Although Presto simplifies editing by providing several views of your score, right down to the microscopic detail of individual notes, it lacks a phrase-block view, a common way of thinking about the over-all composition. This macro view breaks down a piece into sections that correspond to verse, chorus, and bridge, making it easier to shift around whole sections of a score.

Electronic music is more than just musical notes; synthesizers have controls such as pitch bend, modulation, and velocity, as well as the ability to switch instruments on the fly, all of which weren't anticipated by the inventors of standard notation. Presto shows these events in a split view in the Part Edit window. Alternatively, you can choose to view both notes and events in a list format using Presto's Event List Editor. What the List Editor lacks visually it more than makes up for in the numerical precision with which you can edit a score.

Abracadabra
Musical transforms contain the real magic. Using the Transforms tool, you can transpose keys, adjust velocity, or quantize a selection to an exact musical value. Quantization allows you to shift recorded notes so that they fall exactly on the beat. If this sounds too perfect, you can use a randomizing option to maintain the human touch, a feature not typically found in sequencers in this price range.

This first release goes a long way toward satisfying pent-up demand for MIDI tools on the NeXT. An obvious addition to Presto would be support for sampling, either from the bezel microphone or an external sampler. You could then add vocal tracks and sound effects to your MIDI sequences.

Presto is also missing high-end features like algorithmic composition; automated mixdown; drawing tools for indicating events like pitch bend and fades; the ability to edit a score using standard musical notation; and support for SMPTE (Society of Motion Picture and Television Engineers) time code, so that multimedia producers can sync MIDI to video. Nevertheless, it presents the basics in a way that even professionals will appreciate.

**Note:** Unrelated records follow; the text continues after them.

-- ==== Sys2Proof/Safety.lean ====
section
/-! DEFINITION. The terms the statements use: what a well-sized state is, what a run is, and, written from the spec's own
tables and not from the meanings, which registers, signs and flags a command may touch, on which instance it exists, when
its register fields clash and which fault its own precondition raises. -/

namespace Sys2Proof.Machine

/-- Every magnitude field holds a number of WMAX = W(KMAX) bits (10_state.md R10, R12; entry 6). -/
abbrev Block.fits (b : Block) (p : Params) : Prop := ∀ r : Reg, b.mag r < 2 ^ width p.kmax

/-- The invariant of every state the machine reaches: registers are as wide as the instance makes them. -/
abbrev State.Inv (s : State) : Prop := s.block.fits s.params

/-- No register holds a negative zero over its whole width (41_level_functions.md, 43_sign_wrapper.md R160). -/
abbrev Block.canonical (b : Block) : Prop := ∀ r : Reg, b.neg r = true → b.mag r ≠ 0

/-- What a command may change: the magnitudes of `regs`, only below bit `w`; the signs of `signs`; CF if `cf`; EQ and LT if
`cmp`. Everything else keeps its value (10_state.md R11, R13, R16). -/
def Block.changesOnly (b b' : Block) (w : Nat) (regs signs : List Reg) (cf cmp : Bool) : Prop :=
  (∀ r, r ∉ regs → b'.mag r = b.mag r) ∧
  (∀ r, b'.mag r / 2 ^ w = b.mag r / 2 ^ w) ∧
  (∀ r, r ∉ signs → b'.neg r = b.neg r) ∧
  (cf = false → b'.cf = b.cf) ∧
  (cmp = false → b'.eq = b.eq ∧ b'.lt = b.lt)

/-- A run: commands presented one after the other, ended by the end of the list or by the first status that is not OK
(70_reset_and_hazards.md R222, 60_exceptions.md R200). Its result is the final state, the last status in it. The spec gives the
run of no commands no last status: here `status` stays what it was at the start (DESIGN CHOICE, entry 17). -/
def runCommands : List Command → State → State
  | [], s => s
  | c :: cs, s =>
    match step (s.present c) with
    | .next t => if t.status = some .ok then runCommands cs t else t
    | .fault _ => s
    | .refused _ => s

end Sys2Proof.Machine

namespace Sys2Proof

open Machine

/-- The level of a command; the word primitives have none (30_encoding.md R50). -/
def Instr.level? : Instr → Option Level
  | .adc64 .. | .sbb64 .. | .mulw64 .. | .rcl64 .. | .rcr64 .. | .divw64 .. => none
  | .add k .. | .sub k .. | .shl1 k .. | .shr1 k .. | .mulw k .. | .divmod k .. | .cmp k .. | .and k .. | .or k ..
  | .xor k .. | .shln k .. | .shrn k .. | .ldi k .. | .lds k .. | .lift k .. | .copy k .. | .lowb k ..
  | .sadd k .. | .ssub k .. | .sshl1 k .. | .sshr1 k .. | .smul k .. | .sdiv k .. | .scmp k .. | .sand k ..
  | .sor k .. | .sxor k .. | .sshln k .. | .sshrn k .. => some k

/-- The width of the view a command works on: 64 bits, or W(k) (30_encoding.md section 5). -/
def Instr.viewWidth (i : Instr) : Nat :=
  match i.level? with
  | none => 64
  | some k => width k.val

/-- The register fields a command uses, each with whether its register is written (30_encoding.md R48, R58). -/
def Instr.usedFields : Instr → List (Reg × Bool)
  | .cmp _ rd rs | .scmp _ rd rs => [(rd, false), (rs, false)]
  | .rcl64 _ rd | .rcr64 _ rd | .shl1 _ _ rd | .shr1 _ _ rd | .sshl1 _ _ rd | .sshr1 _ _ rd
  | .shln _ rd _ | .shrn _ rd _ | .sshln _ rd _ | .sshrn _ rd _ | .ldi _ rd _ _ | .lds _ rd _ => [(rd, true)]
  | .adc64 _ rd rs | .sbb64 _ rd rs | .add _ _ rd rs | .sub _ _ rd rs | .sadd _ _ rd rs | .ssub _ _ rd rs
  | .and _ rd rs | .or _ rd rs | .xor _ rd rs | .lift _ rd rs | .copy _ rd rs | .lowb _ rd rs
  | .smul _ rd rs | .sand _ rd rs | .sor _ rd rs | .sxor _ rd rs => [(rd, true), (rs, false)]
  | .mulw64 rd rs rt | .divw64 rd rs rt | .mulw _ rd rs rt | .divmod _ rd rs rt | .sdiv _ rd rs rt =>
    [(rd, true), (rs, false), (rt, true)]

/-- The registers whose magnitude a command writes (30_encoding.md section 5). -/
def Instr.regsWritten (i : Instr) : List Reg := (i.usedFields.filter (fun f => f.2)).map (fun f => f.1)

/-- The registers whose sign bit a command writes (30_encoding.md section 5). -/
def Instr.signsWritten : Instr → List Reg
  | .adc64 .. | .sbb64 .. | .mulw64 .. | .rcl64 .. | .rcr64 .. | .divw64 ..
  | .add .. | .sub .. | .shl1 .. | .shr1 .. | .mulw .. | .divmod .. | .cmp .. | .and .. | .or .. | .xor ..
  | .shln .. | .shrn .. | .scmp .. => []
  | .ldi _ rd _ _ | .lds _ rd _ | .lift _ rd _ | .copy _ rd _ | .lowb _ rd _
  | .sadd _ _ rd _ | .ssub _ _ rd _ | .sshl1 _ _ rd | .sshr1 _ _ rd | .smul _ rd _
  | .sand _ rd _ | .sor _ rd _ | .sxor _ rd _ | .sshln _ rd _ | .sshrn _ rd _ => [rd]
  | .sdiv _ rd _ rt => [rd, rt]

/-- Whether a command writes CF: a multi-bit shift only when its count is not 0 (10_state.md R16). -/
def Instr.writesCF : Instr → Bool
  | .adc64 .. | .sbb64 .. | .rcl64 .. | .rcr64 .. | .add .. | .sub .. | .shl1 .. | .shr1 ..
  | .sadd .. | .ssub .. | .sshl1 .. | .sshr1 .. => true
  | .shln _ _ imm | .shrn _ _ imm | .sshln _ _ imm | .sshrn _ _ imm => imm != 0
  | .mulw64 .. | .divw64 .. | .mulw .. | .divmod .. | .cmp .. | .and .. | .or .. | .xor ..
  | .ldi .. | .lds .. | .lift .. | .copy .. | .lowb ..
  | .smul .. | .sdiv .. | .scmp .. | .sand .. | .sor .. | .sxor .. => false

/-- Whether a command writes EQ and LT (10_state.md R16). -/
def Instr.writesCompare : Instr → Bool
  | .cmp .. | .scmp .. => true
  | .adc64 .. | .sbb64 .. | .mulw64 .. | .rcl64 .. | .rcr64 .. | .divw64 ..
  | .add .. | .sub .. | .shl1 .. | .shr1 .. | .mulw .. | .divmod .. | .and .. | .or .. | .xor ..
  | .shln .. | .shrn .. | .ldi .. | .lds .. | .lift .. | .copy .. | .lowb ..
  | .sadd .. | .ssub .. | .sshl1 .. | .sshr1 .. | .smul .. | .sdiv .. | .sand .. | .sor .. | .sxor ..
  | .sshln .. | .sshrn .. => false

/-- The command has the S bit set (30_encoding.md R48, R49). -/
def Instr.isSigned : Instr → Bool
  | .sadd .. | .ssub .. | .sshl1 .. | .sshr1 .. | .smul .. | .sdiv .. | .scmp .. | .sand .. | .sor .. | .sxor ..
  | .sshln .. | .sshrn .. => true
  | .adc64 .. | .sbb64 .. | .mulw64 .. | .rcl64 .. | .rcr64 .. | .divw64 ..
  | .add .. | .sub .. | .shl1 .. | .shr1 .. | .mulw .. | .divmod .. | .cmp .. | .and .. | .or .. | .xor ..
  | .shln .. | .shrn .. | .ldi .. | .lds .. | .lift .. | .copy .. | .lowb .. => false

/-- The command is a data command, op 0x20 to 0x24 (30_encoding.md R48). -/
def Instr.isData : Instr → Bool
  | .ldi .. | .lds .. | .lift .. | .copy .. | .lowb .. => true
  | .adc64 .. | .sbb64 .. | .mulw64 .. | .rcl64 .. | .rcr64 .. | .divw64 ..
  | .add .. | .sub .. | .shl1 .. | .shr1 .. | .mulw .. | .divmod .. | .cmp .. | .and .. | .or .. | .xor ..
  | .shln .. | .shrn ..
  | .sadd .. | .ssub .. | .sshl1 .. | .sshr1 .. | .smul .. | .sdiv .. | .scmp .. | .sand .. | .sor .. | .sxor ..
  | .sshln .. | .sshrn .. => false

/-- The instance has the command: its level exists, the word divide is present, an LDI payload has its length
(30_encoding.md R50, R55, R57). -/
def Instr.onInstance (i : Instr) (p : Params) : Prop :=
  i.wellFormed = true ∧ (∀ k, i.level? = some k → k.val ≤ p.kmax) ∧ (i.operation = .divw64 → p.hasDivw64 = true)

/-- Two used fields, in different places, name one register and at least one of the two is written (30_encoding.md R58). -/
def Instr.aliased (i : Instr) : Prop :=
  ∃ m n, ∃ (hm : m < i.usedFields.length) (hn : n < i.usedFields.length), m < n ∧
    (i.usedFields[m]).1 = (i.usedFields[n]).1 ∧ ((i.usedFields[m]).2 = true ∨ (i.usedFields[n]).2 = true)

/-- The operation's own precondition fails, with its fault (60_exceptions.md R190). -/
def Instr.ownFault (i : Instr) (b : Block) : Option CommandFault :=
  match i with
  | .divmod k _ rs _ | .sdiv k _ rs _ => if b.view (width k) rs = 0 then some .divideByZero else none
  | .sadd _ cs _ _ | .ssub _ cs _ _ =>
    if cs = .one ∨ (cs = .cf ∧ b.cf = true) then some .illegalCarry else none
  | .divw64 _ rs rt => if b.view 64 rs ≤ b.view 64 rt then some .wordDivideOverflow else none
  | .adc64 .. | .sbb64 .. | .mulw64 .. | .rcl64 .. | .rcr64 ..
  | .add .. | .sub .. | .shl1 .. | .shr1 .. | .mulw .. | .cmp .. | .and .. | .or .. | .xor ..
  | .shln .. | .shrn .. | .ldi .. | .lds .. | .lift .. | .copy .. | .lowb ..
  | .sshl1 .. | .sshr1 .. | .smul .. | .scmp .. | .sand .. | .sor .. | .sxor .. | .sshln .. | .sshrn .. => none

end Sys2Proof
end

Presto includes extensive on-line help Ð its only fault is that it assumes too much knowledge on the part of the user. We'd like to see it expanded to include a discussion of MIDI basics.

By taking advantage of inter-application communication and multitasking, Presto will be able to leverage off the capabilities of other music programs as they begin to appear, sending the MIDI information you're recording directly to a notation program for formatting sheet music or working in concert with a sample recording and editing package to provide a complete desktop recording studio. Pinnacle has pulled a rabbit out of a hat.

Lee Sherman is a contributing editor to NeXTWORLD.


Presto

4 Cubes Innovative entry-level music program that combines MIDI sequencing with DSP synthesis. Professionals and hobbyists alike will appreciate Presto's uncluttered layout and inviting drag-and-drop approach to measure editing.

$295

Pinnacle Research, 4725 E. Sunrise Dr. #435, Tucson, AZ 85718.